(Task item): For the records that follow, please set down exactly the lines between the one holding "undef : Option Nat := none" and the one holding "rasGlobalCfg | rasLog", inclusive, and only those.

(Collected data entries):
-- ==== Sys2Proof/Machine/State.lean ====
section
/-! DEFINITION. The state of the device as plain data, every piece the manual names, and its value right
after a cold reset (PWROK low, R383). Fields whose reset value the manual does not give are named in the
assumption log (entries 1, 2, 5, 6). -/

namespace Sys2Proof.Machine

/-- Why a step can stop with a fault. -/
inductive Fault where
  /-- Raised by every command that names a unit which the manual says does not exist (die array 96 or
  above, R11; stack site above 11, R1; context above 255, R314; twin pair above 47, R11; sector above 5, R11; counter, cause or rank outside
  its bank or group, R364, R351). Safe: the
  device has no such unit, so no behaviour of the device is lost. -/
  | noSuchUnit
  /-- Raised by a descriptor command whose words are not a descriptor of its row (another opcode or
  sub-operation): such a command is no command of that row. Safe: the same words can be sent through
  their own row or through a ring in host memory. -/
  | wrongRow
  deriving DecidableEq, Repr

/-- Why a step can be refused. -/
inductive Refusal where
  /-- Raised by the dispatcher alone, for a row of the opcode table that has no meaning yet. Safe. -/
  | notModelled (mnemonic : String)
  deriving DecidableEq, Repr

/-! ### Numbers and memories -/

/-- A pair-32 value: high part h and low part l (R30). -/
structure Pair where
  hi : Word := 0
  lo : Word := 0
  deriving DecidableEq, Repr, Inhabited

/-- A byte memory: addresses strictly rising, no entry equal to what an unlisted address reads as. -/
abbrev Memory := List Host.Cell

/-- An array store (R63). `undef` is none while unlisted bytes read as zero (R389 stage 0), and the
number of the free fill while the store's contents are undefined (R78, R104). Entries hold the
difference to what an unlisted byte reads as, so that the cells stay canonical. -/
structure Store where
  cells : Memory := []
  undef : Option Nat := none
  deriving DecidableEq, Repr, Inhabited

/-- An element held in a cell, stream or accumulator (R25). -/
inductive Elem where
  | int (v : Int)
  /-- exact expansion of a block element (R42) -/
  | blk (w : Word)
  | f16 (w : BitVec 16)
  | f32 (w : Word)
  | f64 (w : DWord)
  | pair (p : Pair)
  /-- FX32 element or 64-bit fixed accumulator -/
  | fx (v : Int)
  deriving DecidableEq, Repr, Inhabited

/-! ### Registers (R452) -/

/-- The registers of the table BAR0 Registers. Registers of more than 64 bits are sets of words (R445):
their index counts words. -/
inductive Reg where
  | hifId | hifPortCfg | hifPollCfg | hifEvtStatus | hifDoorbellBase | hifEvtRing
  | ctxTableBase | ctxPolicy | ctxPartMap | ctxSliceMap | ctxState | ctxPrio
  | ctxWeirCfg | ctxWeirBounds | ctxWeirEff
  | cadCfg | cadStatus | cadJitter | cadPps | cadPeriod | cadAnchor | cadFrame
  | arrStatus
  | crvPolicy | crvTheta | crvThetaBounds | crvBudget | crvStatus | crvCredit | crvRootCfg
  | grnRecipe | grnNormBound | grnStatus
  | txnShadowCfg | txnStatus | txnGroupCfg
  | slvStructBase | slvPivotCfg | slvStatus
  | memCapacity | memRefreshPolicy | memErrCfg | memStackStatus | memChanMap | memChanFail
  | memChanForce | memErrCnt | mem1500En | memBar2Base
  | colCfg | colStatus | colCutTable | colTopoTable
  | numOvfMode | numScaleCfg | numStatus
  | pmcCtl | pmcBwCfg | pmcBwSeq | pmcMarkGlobal | pmcOvfGlobal | pmcBw
  | pmcEvselGlobal | pmcCtrGlobal | pmcEvselSector | pmcCtrSector | pmcOvfSector | pmcMarkSector
  | pmcEvselArray | pmcCtrArray | pmcOvfArray | pmcMarkArray
  | dbgTrig | dbgSluiceCfg | dbgSluiceStatus | dbgSluiceDump
  | dbgSampleCfg | dbgSampleStatus | dbgSampleBuf
  | rasLogCtl | rasCfgErr | rasCorr | rasGlobalCfg | rasLog
  | pwrState | pwrBoot | pwrLimit | pwrStatus | pwrFallowCfg | pwrSpring
  | secAttest | secStatus | secDevid | secFwVer | secFwMeas
  deriving DecidableEq, Repr, Inhabited

/-- A register by name, index, and the port whose copy it is (registers held once use `steward`). -/
structure RegKey where
  reg : Reg
  idx : Nat := 0
  port : Port := .steward
  deriving DecidableEq, Repr, Inhabited

/-! ### Host interface -/

/-- Per-port state of the host interface. -/
structure PortState where
  /-- link trained and up (R289) -/
  linkUp : Bool := false
  speed : Nat := 0
  width : Nat := 0
  /-- PERST_N high -/
  perstHigh : Bool := false
  /-- IDE link stream established (R423) -/
  ide : Bool := false
  /-- host writes that wait for the link (R289): bus address and bytes -/
  hostWait : List (Nat × List Byte) := []
  /-- READY reported on this port (R297), and the cause it will carry (R300) -/
  ready : Bool := false
  readyDue : Option Nat := none
  /-- write index of the event ring and the head last read (R298, R313) -/
  evtWrite : Nat := 0
  evtHead : Nat := 0
  /-- attention-class events written beyond the head, by their ring index -/
  evtAttn : List Nat := []
  /-- attention events waiting (R299), each as its header type, class, context, stamp and payload -/
  evtQueue : List (List Word) := []
  /-- losses since the last EVT_LOST (R299) and the register's own counts -/
  lostInfo : Nat := 0
  lostAttn : Nat := 0
  lostTotal : Nat := 0
  lostAttnTotal : Nat := 0
  /-- ATTN pin driven low (R297) -/
  attn : Bool := false
  /-- low word last read with its captured high word; low word held for a write (R445): register
  address and value -/
  captured : Option (Nat × Word) := none
  held : Option (Nat × Word) := none
  /-- value answered to the last register or BAR2 read of this port -/
  readData : List Byte := []
  /-- the last BAR2 read was answered with a Completer Abort (R283) -/
  completerAbort : Bool := false
  /-- the last response of the port's DOE mailbox (R419) -/
  attestResponse : Option (List Byte) := none
  /-- sluice (R377–R381), its ring being in HBM: queue, next index, trigger state, losses -/
  sluiceQueue : List (List Word) := []
  sluiceWptr : Nat := 0
  triggered : Bool := false
  frozen : Bool := false
  dumping : Bool := false
  wrapped : Bool := false
  /-- every place of the ring holds a record since recording began -/
  ringFull : Bool := false
  sluiceLost : Nat := 0
  lostSince : Nat := 0
  /-- records still to be written after the trigger -/
  post : Option Nat := none
  deriving DecidableEq, Repr, Inhabited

(Answer to this task):
  undef : Option Nat := none
  deriving DecidableEq, Repr, Inhabited

/-- An element held in a cell, stream or accumulator (R25). -/
inductive Elem where
  | int (v : Int)
  /-- exact expansion of a block element (R42) -/
  | blk (w : Word)
  | f16 (w : BitVec 16)
  | f32 (w : Word)
  | f64 (w : DWord)
  | pair (p : Pair)
  /-- FX32 element or 64-bit fixed accumulator -/
  | fx (v : Int)
  deriving DecidableEq, Repr, Inhabited

/-! ### Registers (R452) -/

/-- The registers of the table BAR0 Registers. Registers of more than 64 bits are sets of words (R445):
their index counts words. -/
inductive Reg where
  | hifId | hifPortCfg | hifPollCfg | hifEvtStatus | hifDoorbellBase | hifEvtRing
  | ctxTableBase | ctxPolicy | ctxPartMap | ctxSliceMap | ctxState | ctxPrio
  | ctxWeirCfg | ctxWeirBounds | ctxWeirEff
  | cadCfg | cadStatus | cadJitter | cadPps | cadPeriod | cadAnchor | cadFrame
  | arrStatus
  | crvPolicy | crvTheta | crvThetaBounds | crvBudget | crvStatus | crvCredit | crvRootCfg
  | grnRecipe | grnNormBound | grnStatus
  | txnShadowCfg | txnStatus | txnGroupCfg
  | slvStructBase | slvPivotCfg | slvStatus
  | memCapacity | memRefreshPolicy | memErrCfg | memStackStatus | memChanMap | memChanFail
  | memChanForce | memErrCnt | mem1500En | memBar2Base
  | colCfg | colStatus | colCutTable | colTopoTable
  | numOvfMode | numScaleCfg | numStatus
  | pmcCtl | pmcBwCfg | pmcBwSeq | pmcMarkGlobal | pmcOvfGlobal | pmcBw
  | pmcEvselGlobal | pmcCtrGlobal | pmcEvselSector | pmcCtrSector | pmcOvfSector | pmcMarkSector
  | pmcEvselArray | pmcCtrArray | pmcOvfArray | pmcMarkArray
  | dbgTrig | dbgSluiceCfg | dbgSluiceStatus | dbgSluiceDump
  | dbgSampleCfg | dbgSampleStatus | dbgSampleBuf
  | rasLogCtl | rasCfgErr | rasCorr | rasGlobalCfg | rasLog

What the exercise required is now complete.